Monopoly
Consider a monopoly facing an inverse demand function P(q) = 9 − q
and having a cost
function C(q) = q.
(a) Find the profit maximizing output and price, and calculate the
monopolist’s profits.
(b) Now, suppose the government imposes a per unit tax t = 2 to
the monopoly. Find the
new price, output and profits. Discuss the impact of that tax.

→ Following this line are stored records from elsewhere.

-- ==== Sys2Proof/Laws/KeptMemory.lean ====
section
/-! SUPPORT. What the operations of Memory.lean keep (Laws/Kept.lean). -/
namespace Sys2Proof.Machine
set_option linter.all false

theorem kept_hubUe {s0 : State} (s : State) (area : SramArea) (a : Nat) (hk : Kept s0 s)  : Kept s0 (State.hubUe s area a) := by
  unfold State.hubUe
  repeat' first
    | with_reducible assumption
    | with_reducible first
        | apply kept_closeCtx
        | apply kept_boomFault
        | apply kept_itemFail
        | apply kept_setCache
        | apply kept_settle
        | apply kept_setConv
    | ((try lift_lets -underBinder); intro x; clear_value (hx : x = _); first
        | refine Kept.cut (s := s0) hx ?_ (fun kx => ?_)
        | refine Kept.cut2 (s := s0) hx ?_ (fun kx => ?_)
        | (have : Mgmt := x; subst hx)
        | clear hx)
    | with_reducible refine kept_foldl _ _ _ ?_ (fun t a kt => ?_)
    | intro _
    | split
    | (with_reducible first | apply Kept.upd | apply Kept.updM | apply Kept.updT | apply Kept.updTM) <;> with_reducible first | assumption | apply kept_closeCtx | apply kept_boomFault | apply kept_itemFail | apply kept_setCache | apply kept_settle | apply kept_setConv

theorem kept_tractUe {s0 : State} (s : State) (d : Nat) (area : SramArea) (o : Nat) (hk : Kept s0 s)  : Kept s0 (State.tractUe s d area o) := by
  have hm : ∀ t, Kept s0 t → Kept s0 (t.setDie d { t.die d with
      sramUe := if (t.die d).sramUe.contains (o / 4) then (t.die d).sramUe else (t.die d).sramUe ++ [o / 4] }) := fun t kt =>
    kept_setDie _ kt (dieKept_upd (memKept_dram (dieKept_die d kt)) (memKept_sram (dieKept_die d kt)))
  unfold State.tractUe
  dsimp only
  split
  · exact hm s hk
  · exact kept_foldl _ _ _ (hm s hk) (fun t a kt => kept_ctxFail (hk := kt) ..)
  · exact kept_settle (hk := kept_checkUnit (hk := hm s hk) ..) ..
  · exact hm s hk
  · exact hm s hk
  · exact hk

theorem kept_hardFault {s0 : State} (s : State) (d : Nat) (area : SramArea) (a : Nat) (hk : Kept s0 s)  : Kept s0 (State.hardFault s d area a) := by
  unfold State.hardFault
  repeat' first
    | with_reducible assumption
    | with_reducible first
        | apply kept_checkUnit
        | apply kept_settle
        | apply kept_failUnit
    | ((try lift_lets -underBinder); intro x; clear_value (hx : x = _); first
        | refine Kept.cut (s := s0) hx ?_ (fun kx => ?_)
        | refine Kept.cut2 (s := s0) hx ?_ (fun kx => ?_)
        | (have : Mgmt := x; subst hx)
        | clear hx)
    | split
    | (with_reducible first | apply Kept.upd | apply Kept.updM | apply Kept.updT | apply Kept.updTM) <;> with_reducible first | assumption | apply kept_checkUnit | apply kept_settle | apply kept_failUnit

theorem kept_scrubRead {s0 : State} (s : State) (d : Nat) (area : SramArea) (a : Nat) (err : EccErr) (hk : Kept s0 s)  : Kept s0 (State.scrubRead s d area a err) := by
  unfold State.scrubRead
  repeat' first
    | with_reducible assumption
    | with_reducible first
        | apply kept_post
        | apply kept_tractUe
        | apply kept_setDie
        | apply kept_hardFault
        | apply kept_hubUe
        | apply kept_count
        | apply kept_sramUe
        | apply dieKept_die
        | apply dieKept_putByte
        | apply dieKept_heal
        | apply dieKept_writeSpans
        | apply memKept_clearSpans
        | apply memKept_writeSpans
        | apply dieKept_upd
        | apply memKept_writeN
        | apply memKept_write
        | apply memKept_clear
        | apply memKept_sramMove
        | apply memKept_dram
        | apply memKept_sram
        | exact memKept_nil
    | ((try lift_lets -underBinder); intro x; clear_value (hx : x = _); first
        | refine Kept.cut (s := s0) hx ?_ (fun kx => ?_)
        | refine Kept.cut2 (s := s0) hx ?_ (fun kx => ?_)
        | refine Kept.cut3 (s := s0) hx ?_ (fun kx => ?_)
        | refine Kept.cut1 (s := s0) hx ?_ (fun kx => ?_)
        | refine DieKept.cut (s := s0) hx ?_ (fun kx => ?_)
        | (have : Mgmt := x; subst hx)
        | (have : TimeSt := x; subst hx)
        | clear hx)
    | with_reducible refine kept_foldl _ _ _ ?_ (fun t a kt => ?_)
    | with_reducible refine kept_foldl2 _ _ _ ?_ (fun t a kt => ?_)
    | intro _
    | split
    | (with_reducible first | apply Kept.upd | apply Kept.updM | apply Kept.updT | apply Kept.updTM) <;> with_reducible first | assumption | apply kept_post | apply kept_tractUe | apply kept_setDie | apply kept_hardFault | apply kept_hubUe | apply kept_count | apply kept_sramUe | apply dieKept_die | apply dieKept_putByte | apply dieKept_heal | apply dieKept_writeSpans | apply memKept_clearSpans | apply memKept_writeSpans | apply dieKept_upd | apply memKept_writeN | apply memKept_write | apply memKept_clear | apply memKept_sramMove | apply memKept_dram | apply memKept_sram | exact memKept_nil

theorem kept_startSweep {s0 : State} (s : State) (d : Nat) (l : Nat) (hk : Kept s0 s)  : Kept s0 (State.startSweep s d l) := by
  unfold State.startSweep
  repeat' first
    | with_reducible assumption
    | with_reducible first
        | apply kept_post
        | apply kept_journal
        | apply kept_setDie
        | apply dieKept_die
        | apply dieKept_putByte
        | apply dieKept_heal
        | apply dieKept_writeSpans
        | apply memKept_clearSpans
        | apply memKept_writeSpans
        | apply dieKept_upd
        | apply memKept_writeN
        | apply memKept_write
        | apply memKept_clear
        | apply memKept_sramMove
        | apply memKept_dram
        | apply memKept_sram
        | exact memKept_nil
    | ((try lift_lets -underBinder); intro x; clear_value (hx : x = _); first
        | refine Kept.cut (s := s0) hx ?_ (fun kx => ?_)
        | refine Kept.cut2 (s := s0) hx ?_ (fun kx => ?_)
        | refine Kept.cut3 (s := s0) hx ?_ (fun kx => ?_)
        | refine Kept.cut1 (s := s0) hx ?_ (fun kx => ?_)
        | refine DieKept.cut (s := s0) hx ?_ (fun kx => ?_)
        | (have : Mgmt := x; subst hx)
        | (have : TimeSt := x; subst hx)
        | clear hx)
    | with_reducible refine kept_foldl _ _ _ ?_ (fun t a kt => ?_)
    | with_reducible refine kept_foldl2 _ _ _ ?_ (fun t a kt => ?_)
    | intro _
    | split
    | (with_reducible first | apply Kept.upd | apply Kept.updM | apply Kept.updT | apply Kept.updTM) <;> with_reducible first | assumption | apply kept_post | apply kept_journal | apply kept_setDie | apply dieKept_die | apply dieKept_putByte | apply dieKept_heal | apply dieKept_writeSpans | apply memKept_clearSpans | apply memKept_writeSpans | apply dieKept_upd | apply memKept_writeN | apply memKept_write | apply memKept_clear | apply memKept_sramMove | apply memKept_dram | apply memKept_sram | exact memKept_nil

theorem kept_laneFailing {s0 : State} (s : State) (d : Nat) (l : Nat) (hk : Kept s0 s)  : Kept s0 (State.laneFailing s d l) := by
  unfold State.laneFailing
  repeat' first
    | with_reducible assumption
    | with_reducible first
        | apply kept_startSweep
        | apply kept_setDie
        | apply dieKept_die
        | apply dieKept_putByte
        | apply dieKept_heal
        | apply dieKept_writeSpans
        | apply memKept_clearSpans
        | apply memKept_writeSpans
        | apply dieKept_upd
        | apply memKept_writeN
        | apply memKept_write
        | apply memKept_clear
        | apply memKept_sramMove
        | apply memKept_dram
        | apply memKept_sram
        | exact memKept_nil
    | ((try lift_lets -underBinder); intro x; clear_value (hx : x = _); first
        | refine Kept.cut (s := s0) hx ?_ (fun kx => ?_)
        | refine Kept.cut2 (s := s0) hx ?_ (fun kx => ?_)
        | refine Kept.cut3 (s := s0) hx ?_ (fun kx => ?_)
        | refine Kept.cut1 (s := s0) hx ?_ (fun kx => ?_)
        | refine DieKept.cut (s := s0) hx ?_ (fun kx => ?_)
        | (have : Mgmt := x; subst hx)
        | (have : TimeSt := x; subst hx)
        | clear hx)
    | with_reducible refine kept_foldl _ _ _ ?_ (fun t a kt => ?_)
    | with_reducible refine kept_foldl2 _ _ _ ?_ (fun t a kt => ?_)
    | intro _
    | split
    | (with_reducible first | apply Kept.upd | apply Kept.updM | apply Kept.updT | apply Kept.updTM) <;> with_reducible first | assumption | apply kept_startSweep | apply kept_setDie | apply dieKept_die | apply dieKept_putByte | apply dieKept_heal | apply dieKept_writeSpans | apply memKept_clearSpans | apply memKept_writeSpans | apply dieKept_upd | apply memKept_writeN | apply memKept_write | apply memKept_clear | apply memKept_sramMove | apply memKept_dram | apply memKept_sram | exact memKept_nil

theorem kept_laneError {s0 : State} (s : State) (d : Nat) (a : Nat) (b : Nat) (hk : Kept s0 s)  : Kept s0 (State.laneError s d a b) := by
  unfold State.laneError
  repeat' first
    | with_reducible assumption
    | with_reducible first
        | apply kept_laneFailing
        | apply kept_setDie
        | apply kept_count
        | apply dieKept_die
        | apply dieKept_putByte
        | apply dieKept_heal
        | apply dieKept_writeSpans
        | apply memKept_clearSpans
        | apply memKept_writeSpans
        | apply dieKept_upd
        | apply memKept_writeN
        | apply memKept_write
        | apply memKept_clear
        | apply memKept_sramMove
        | apply memKept_dram
        | apply memKept_sram
        | exact memKept_nil
    | ((try lift_lets -underBinder); intro x; clear_value (hx : x = _); first
        | refine Kept.cut (s := s0) hx ?_ (fun kx => ?_)
        | refine Kept.cut2 (s := s0) hx ?_ (fun kx => ?_)
        | refine Kept.cut3 (s := s0) hx ?_ (fun kx => ?_)
        | refine Kept.cut1 (s := s0) hx ?_ (fun kx => ?_)
        | refine DieKept.cut (s := s0) hx ?_ (fun kx => ?_)
        | (have : Mgmt := x; subst hx)
        | (have : TimeSt := x; subst hx)
        | clear hx)
    | with_reducible refine kept_foldl _ _ _ ?_ (fun t a kt => ?_)
    | with_reducible refine kept_foldl2 _ _ _ ?_ (fun t a kt => ?_)
    | intro _
    | split
    | (with_reducible first | apply Kept.upd | apply Kept.updM | apply Kept.updT | apply Kept.updTM) <;> with_reducible first | assumption | apply kept_laneFailing | apply kept_setDie | apply kept_count | apply dieKept_die | apply dieKept_putByte | apply dieKept_heal | apply dieKept_writeSpans | apply memKept_clearSpans | apply memKept_writeSpans | apply dieKept_upd | apply memKept_writeN | apply memKept_write | apply memKept_clear | apply memKept_sramMove | apply memKept_dram | apply memKept_sram | exact memKept_nil

theorem kept_patrol {s0 : State} (s : State) (d : Nat) (a : Nat) (err : EccErr) (hk : Kept s0 s)  : Kept s0 (State.patrol s d a err) := by
  unfold State.patrol
  repeat' first
    | with_reducible assumption
    | with_reducible first
        | apply kept_laneError
        | apply kept_dramUe
        | apply dieKept_die
        | apply dieKept_putByte
        | apply dieKept_heal
        | apply dieKept_writeSpans
        | apply memKept_clearSpans
        | apply memKept_writeSpans
        | apply dieKept_upd
        | apply memKept_writeN
        | apply memKept_write
        | apply memKept_clear
        | apply memKept_sramMove
        | apply memKept_dram
        | apply memKept_sram
        | exact memKept_nil
    | ((try lift_lets -underBinder); intro x; clear_value (hx : x = _); first
        | refine Kept.cut (s := s0) hx ?_ (fun kx => ?_)
        | refine Kept.cut2 (s := s0) hx ?_ (fun kx => ?_)
        | (have : Mgmt := x; subst hx)
        | clear hx)
    | split
    | (with_reducible first | apply Kept.upd | apply Kept.updM | apply Kept.updT | apply Kept.updTM) <;> with_reducible first | assumption | apply kept_laneError | apply kept_dramUe | apply dieKept_die | apply dieKept_putByte | apply dieKept_heal | apply dieKept_writeSpans | apply memKept_clearSpans | apply memKept_writeSpans | apply dieKept_upd | apply memKept_writeN | apply memKept_write | apply memKept_clear | apply memKept_sramMove | apply memKept_dram | apply memKept_sram | exact memKept_nil

theorem kept_sweepDone {s0 : State} (s : State) (d : Nat) (hk : Kept s0 s)  : Kept s0 (State.sweepDone s d) := by
  unfold State.sweepDone
  repeat' first
    | with_reducible assumption
    | with_reducible first
        | apply kept_post
        | apply kept_laneFailing
        | apply kept_journal
        | apply kept_setDie
        | apply dieKept_die
        | apply dieKept_putByte
        | apply dieKept_heal
        | apply dieKept_writeSpans
        | apply memKept_clearSpans
        | apply memKept_writeSpans
        | apply dieKept_upd
        | apply memKept_writeN
        | apply memKept_write
        | apply memKept_clear
        | apply memKept_sramMove
        | apply memKept_dram
        | apply memKept_sram
        | exact memKept_nil
    | ((try lift_lets -underBinder); intro x; clear_value (hx : x = _); first
        | refine Kept.cut (s := s0) hx ?_ (fun kx => ?_)
        | refine Kept.cut2 (s := s0) hx ?_ (fun kx => ?_)
        | refine Kept.cut3 (s := s0) hx ?_ (fun kx => ?_)
        | refine Kept.cut1 (s := s0) hx ?_ (fun kx => ?_)
        | refine DieKept.cut (s := s0) hx ?_ (fun kx => ?_)
        | (have : Mgmt := x; subst hx)
        | (have : TimeSt := x; subst hx)
        | clear hx)
    | with_reducible refine kept_foldl _ _ _ ?_ (fun t a kt => ?_)
    | with_reducible refine kept_foldl2 _ _ _ ?_ (fun t a kt => ?_)
    | intro _
    | split
    | (with_reducible first | apply Kept.upd | apply Kept.updM | apply Kept.updT | apply Kept.updTM) <;> with_reducible first | assumption | apply kept_post | apply kept_laneFailing | apply kept_journal | apply kept_setDie | apply dieKept_die | apply dieKept_putByte | apply dieKept_heal | apply dieKept_writeSpans | apply memKept_clearSpans | apply memKept_writeSpans | apply dieKept_upd | apply memKept_writeN | apply memKept_write | apply memKept_clear | apply memKept_sramMove | apply memKept_dram | apply memKept_sram | exact memKept_nil

end Sys2Proof.Machine
end

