-- ==== Sys2Proof/Laws/State.lean ====
section
/-! SUPPORT. What each shared update of the state leaves as it was, one lemma for each field, and what it writes. -/
namespace Sys2Proof.Machine

/-! ## setMsg -/

@[simp] theorem State.setMsg_pending (s : State) (n : Nat) (m : Msg) : (s.setMsg n m).pending = s.pending := rfl
@[simp] theorem State.setMsg_freeCtr (s : State) (n : Nat) (m : Msg) : (s.setMsg n m).freeCtr = s.freeCtr := rfl
@[simp] theorem State.setMsg_out (s : State) (n : Nat) (m : Msg) : (s.setMsg n m).out = s.out := rfl
@[simp] theorem State.setMsg_time (s : State) (n : Nat) (m : Msg) : (s.setMsg n m).time = s.time := rfl
@[simp] theorem State.setMsg_regs (s : State) (n : Nat) (m : Msg) : (s.setMsg n m).regs = s.regs := rfl
@[simp] theorem State.setMsg_frames (s : State) (n : Nat) (m : Msg) : (s.setMsg n m).frames = s.frames := rfl
@[simp] theorem State.setMsg_heads (s : State) (n : Nat) (m : Msg) : (s.setMsg n m).heads = s.heads := rfl
@[simp] theorem State.setMsg_starts (s : State) (n : Nat) (m : Msg) : (s.setMsg n m).starts = s.starts := rfl
@[simp] theorem State.setMsg_convs (s : State) (n : Nat) (m : Msg) : (s.setMsg n m).convs = s.convs := rfl
@[simp] theorem State.setMsg_cache (s : State) (n : Nat) (m : Msg) : (s.setMsg n m).cache = s.cache := rfl
@[simp] theorem State.setMsg_replies (s : State) (n : Nat) (m : Msg) : (s.setMsg n m).replies = s.replies := rfl
@[simp] theorem State.setMsg_pairs (s : State) (n : Nat) (m : Msg) : (s.setMsg n m).pairs = s.pairs := rfl
@[simp] theorem State.setMsg_handles (s : State) (n : Nat) (m : Msg) : (s.setMsg n m).handles = s.handles := rfl
@[simp] theorem State.setMsg_cores (s : State) (n : Nat) (m : Msg) : (s.setMsg n m).cores = s.cores := rfl
@[simp] theorem State.setMsg_flights (s : State) (n : Nat) (m : Msg) : (s.setMsg n m).flights = s.flights := rfl
@[simp] theorem State.setMsg_dmas (s : State) (n : Nat) (m : Msg) : (s.setMsg n m).dmas = s.dmas := rfl
@[simp] theorem State.setMsg_fevals (s : State) (n : Nat) (m : Msg) : (s.setMsg n m).fevals = s.fevals := rfl
@[simp] theorem State.setMsg_runs (s : State) (n : Nat) (m : Msg) : (s.setMsg n m).runs = s.runs := rfl
@[simp] theorem State.setMsg_ctxs (s : State) (n : Nat) (m : Msg) : (s.setMsg n m).ctxs = s.ctxs := rfl
@[simp] theorem State.setMsg_boom (s : State) (n : Nat) (m : Msg) : (s.setMsg n m).boom = s.boom := rfl
@[simp] theorem State.setMsg_eports (s : State) (n : Nat) (m : Msg) : (s.setMsg n m).eports = s.eports := rfl
@[simp] theorem State.setMsg_lports (s : State) (n : Nat) (m : Msg) : (s.setMsg n m).lports = s.lports := rfl
@[simp] theorem State.setMsg_quads (s : State) (n : Nat) (m : Msg) : (s.setMsg n m).quads = s.quads := rfl
@[simp] theorem State.setMsg_dies (s : State) (n : Nat) (m : Msg) : (s.setMsg n m).dies = s.dies := rfl
@[simp] theorem State.setMsg_units (s : State) (n : Nat) (m : Msg) : (s.setMsg n m).units = s.units := rfl
@[simp] theorem State.setMsg_twin (s : State) (n : Nat) (m : Msg) : (s.setMsg n m).twin = s.twin := rfl
@[simp] theorem State.setMsg_mgmt (s : State) (n : Nat) (m : Msg) : (s.setMsg n m).mgmt = s.mgmt := rfl
@[simp] theorem State.setMsg_power (s : State) (n : Nat) (m : Msg) : (s.setMsg n m).power = s.power := rfl
@[simp] theorem State.setMsg_find_self (s : State) (n : Nat) (m : Msg) : Tbl.find (s.setMsg n m).msgs n = some m := Tbl.find_put_self ..
theorem State.setMsg_find_ne (s : State) (n : Nat) (m : Msg) (j : Nat) (hj : j ≠ n) : Tbl.find (s.setMsg n m).msgs j = Tbl.find s.msgs j := Tbl.find_put_ne _ _ hj
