-- ==== Sys2Proof/Laws/KeptExec.lean ====
section
/-! SUPPORT. What every command keeps: the queue of waiting commands, the raw counter, what has left the device, the canonical
form of the memories and the bound of the mailbox (Laws/Kept.lean). POWER_ON, AON_LOSS and COLD_START set the raw counter. -/
namespace Sys2Proof.Machine
set_option linter.all false

theorem kept_exec_registerWrite (s t : State) {off} {size} {val} (h : exec (.registerWrite off size val) s = .next t) : Kept s t := by
  unfold exec at h; dsimp only at h; unfold execRegisterWrite at h; cases h
  repeat' first | with_reducible exact Kept.refl _ | with_reducible assumption | with_reducible apply kept_overPcie | with_reducible apply kept_writeBytes | split | intro _ | (with_reducible first | apply Kept.upd | apply Kept.updM | apply Kept.updT | apply Kept.updTM)

theorem kept_exec_reg64LoRead (s t : State) {a} (h : exec (.reg64LoRead a) s = .next t) : Kept s t := by
  unfold exec at h; dsimp only at h; unfold execReg64LoRead at h; cases h
  repeat' first | with_reducible exact Kept.refl _ | with_reducible assumption | with_reducible apply kept_overPcie | with_reducible apply kept_readReg | split | intro _ | (with_reducible first | apply Kept.upd | apply Kept.updM | apply Kept.updT | apply Kept.updTM)

theorem kept_exec_reg64LoWrite (s t : State) {off} {val} (h : exec (.reg64LoWrite off val) s = .next t) : Kept s t := by
  unfold exec at h; dsimp only at h; unfold execReg64LoWrite at h; cases h
  repeat' first | with_reducible exact Kept.refl _ | with_reducible assumption | with_reducible apply kept_overPcie | with_reducible apply kept_writeReg | split | intro _ | (with_reducible first | apply Kept.upd | apply Kept.updM | apply Kept.updT | apply Kept.updTM)

theorem kept_exec_reg64HiWrite (s t : State) {off} {val} (h : exec (.reg64HiWrite off val) s = .next t) : Kept s t := by
  unfold exec at h; dsimp only at h; unfold execReg64HiWrite at h; cases h
  repeat' first | with_reducible exact Kept.refl _ | with_reducible assumption | with_reducible apply kept_overPcie | with_reducible apply kept_writeReg | split | intro _ | (with_reducible first | apply Kept.upd | apply Kept.updM | apply Kept.updT | apply Kept.updTM)

theorem kept_exec_seqInfoRead (s t : State) {die} (h : exec (.seqInfoRead die) s = .next t) : Kept s t := by
  unfold exec at h; dsimp only at h; unfold execSeqInfoRead at h; cases h
  repeat' first | with_reducible exact Kept.refl _ | with_reducible assumption | with_reducible apply kept_overPcie | with_reducible apply kept_readReg | split | intro _ | (with_reducible first | apply Kept.upd | apply Kept.updM | apply Kept.updT | apply Kept.updTM)

theorem kept_exec_convInfoRead (s t : State) (h : exec (.convInfoRead) s = .next t) : Kept s t := by
  unfold exec at h; dsimp only at h; unfold execConvInfoRead at h; cases h
  repeat' first | with_reducible exact Kept.refl _ | with_reducible assumption | with_reducible apply kept_overPcie | with_reducible apply kept_readReg | split | intro _ | (with_reducible first | apply Kept.upd | apply Kept.updM | apply Kept.updT | apply Kept.updTM)

theorem kept_exec_mapentRead (s t : State) (h : exec (.mapentRead) s = .next t) : Kept s t := by
  unfold exec at h; dsimp only at h; unfold execMapentRead at h; cases h
  repeat' first | with_reducible exact Kept.refl _ | with_reducible assumption | with_reducible apply kept_overPcie | with_reducible apply kept_readReg | split | intro _ | (with_reducible first | apply Kept.upd | apply Kept.updM | apply Kept.updT | apply Kept.updTM)

theorem kept_exec_timeNowRead (s t : State) (h : exec (.timeNowRead) s = .next t) : Kept s t := by
  unfold exec at h; dsimp only at h; unfold execTimeNowRead at h; cases h
  repeat' first | with_reducible exact Kept.refl _ | with_reducible assumption | with_reducible apply kept_overPcie | with_reducible apply kept_readReg | split | intro _ | (with_reducible first | apply Kept.upd | apply Kept.updM | apply Kept.updT | apply Kept.updTM)

theorem kept_exec_commitGo (s t : State) (h : exec (.commitGo) s = .next t) : Kept s t := by
  unfold exec at h; dsimp only at h; unfold execCommitGo at h; cases h
  repeat' first | with_reducible exact Kept.refl _ | with_reducible assumption | with_reducible apply kept_goCommit | split | intro _ | (with_reducible first | apply Kept.upd | apply Kept.updM | apply Kept.updT | apply Kept.updTM)

theorem kept_exec_commitValidated (s t : State) (h : exec (.commitValidated) s = .next t) : Kept s t := by
  unfold exec at h; dsimp only at h; unfold execCommitValidated at h; cases h
  repeat' first | with_reducible exact Kept.refl _ | with_reducible assumption | with_reducible apply kept_commitValidated | split | intro _ | (with_reducible first | apply Kept.upd | apply Kept.updM | apply Kept.updT | apply Kept.updTM)

theorem kept_exec_commitApply (s t : State) (h : exec (.commitApply) s = .next t) : Kept s t := by
  unfold exec at h; dsimp only at h; unfold execCommitApply at h; cases h
  repeat' first | with_reducible exact Kept.refl _ | with_reducible assumption | with_reducible apply kept_commitBoundary | split | intro _ | (with_reducible first | apply Kept.upd | apply Kept.updM | apply Kept.updT | apply Kept.updTM)

theorem kept_exec_modeGapEnd (s t : State) {handle} {copy} (h : exec (.modeGapEnd handle copy) s = .next t) : Kept s t := by
  unfold exec at h; dsimp only at h; unfold execModeGapEnd at h; cases h
  repeat' first | with_reducible exact Kept.refl _ | with_reducible assumption | with_reducible apply kept_modeGapEnd | split | intro _ | (with_reducible first | apply Kept.upd | apply Kept.updM | apply Kept.updT | apply Kept.updTM)

theorem kept_exec_frameReceive (s t : State) {f} (h : exec (.frameReceive f) s = .next t) : Kept s t := by
  unfold exec at h; dsimp only at h; unfold execFrameReceive at h; cases h
  repeat' first | with_reducible exact Kept.refl _ | with_reducible assumption | with_reducible apply kept_frameReceive | split | intro _ | (with_reducible first | apply Kept.upd | apply Kept.updM | apply Kept.updT | apply Kept.updTM)

theorem kept_exec_headStart (s t : State) {frame} (h : exec (.headStart frame) s = .next t) : Kept s t := by
  unfold exec at h; dsimp only at h; unfold execHeadStart at h; cases h
  repeat' first | with_reducible exact Kept.refl _ | with_reducible assumption | with_reducible apply kept_headStart | split | intro _ | (with_reducible first | apply Kept.upd | apply Kept.updM | apply Kept.updT | apply Kept.updTM)

theorem kept_exec_headResume (s t : State) {frame} {handed} {ended} (h : exec (.headResume frame handed ended) s = .next t) : Kept s t := by
  unfold exec at h; dsimp only at h; unfold execHeadResume at h; cases h
  repeat' first | with_reducible exact Kept.refl _ | with_reducible assumption | with_reducible apply kept_headResume | with_reducible apply kept_lateDispatch | split | intro _ | (with_reducible first | apply Kept.upd | apply Kept.updM | apply Kept.updT | apply Kept.updTM)

theorem kept_exec_prsNop (s t : State) {head} (h : exec (.prsNop head) s = .next t) : Kept s t := by
  unfold exec at h; dsimp only at h; unfold execPrsNop at h; cases h
  repeat' first | with_reducible exact Kept.refl _ | with_reducible assumption | with_reducible apply kept_prs | split | intro _ | (with_reducible first | apply Kept.upd | apply Kept.updM | apply Kept.updT | apply Kept.updTM)

theorem kept_exec_prsLd (s t : State) {head} (h : exec (.prsLd head) s = .next t) : Kept s t := by
  unfold exec at h; dsimp only at h; unfold execPrsLd at h; cases h
  repeat' first | with_reducible exact Kept.refl _ | with_reducible assumption | with_reducible apply kept_prs | split | intro _ | (with_reducible first | apply Kept.upd | apply Kept.updM | apply Kept.updT | apply Kept.updTM)

theorem kept_exec_prsLi (s t : State) {head} (h : exec (.prsLi head) s = .next t) : Kept s t := by
  unfold exec at h; dsimp only at h; unfold execPrsLi at h; cases h
  repeat' first | with_reducible exact Kept.refl _ | with_reducible assumption | with_reducible apply kept_prs | split | intro _ | (with_reducible first | apply Kept.upd | apply Kept.updM | apply Kept.updT | apply Kept.updTM)

theorem kept_exec_prsAdd (s t : State) {head} (h : exec (.prsAdd head) s = .next t) : Kept s t := by
  unfold exec at h; dsimp only at h; unfold execPrsAdd at h; cases h
  repeat' first | with_reducible exact Kept.refl _ | with_reducible assumption | with_reducible apply kept_prs | split | intro _ | (with_reducible first | apply Kept.upd | apply Kept.updM | apply Kept.updT | apply Kept.updTM)

theorem kept_exec_prsSub (s t : State) {head} (h : exec (.prsSub head) s = .next t) : Kept s t := by
  unfold exec at h; dsimp only at h; unfold execPrsSub at h; cases h
  repeat' first | with_reducible exact Kept.refl _ | with_reducible assumption | with_reducible apply kept_prs | split | intro _ | (with_reducible first | apply Kept.upd | apply Kept.updM | apply Kept.updT | apply Kept.updTM)

theorem kept_exec_prsAnd (s t : State) {head} (h : exec (.prsAnd head) s = .next t) : Kept s t := by
  unfold exec at h; dsimp only at h; unfold execPrsAnd at h; cases h
  repeat' first | with_reducible exact Kept.refl _ | with_reducible assumption | with_reducible apply kept_prs | split | intro _ | (with_reducible first | apply Kept.upd | apply Kept.updM | apply Kept.updT | apply Kept.updTM)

a) Inverse demand function for the monopolist is P(q)=9-q
and cost function C(q)=q
Then, MR = d/dq(TR) = d/dq(P*q) = d/dq(9q-q2) = 9-2q
and MC =d/dq(C)= d/dq(q) = 1
Then , for profit maximization, MR=MC
or, 9-2q=1
or, 2q=8
or, q=4
and P=9-q = 9-4 = $5
Profit of the monopolist = TR-TC = P*q - C = 5*4 - 4 = $16
b) With the per unit tax imposed on the monopolist,the effective inverse demand function P'(q)=9-q'-T = 9-q'-2 = 7-q'
Then, MR=d/dq'(7q-q'2) = 7-2q'
Now, for equilibrium, MR=MC
or, 7-2q'=1
or, 2q'=6
or, q'=3
New price P'=9-q' = $(9-3) = $6
New profit = TR-TC = 6*3-3 = $15
Thus, taxes on monopolists decreases its revenue and thereby profit. Taxes also increases price and reduces output.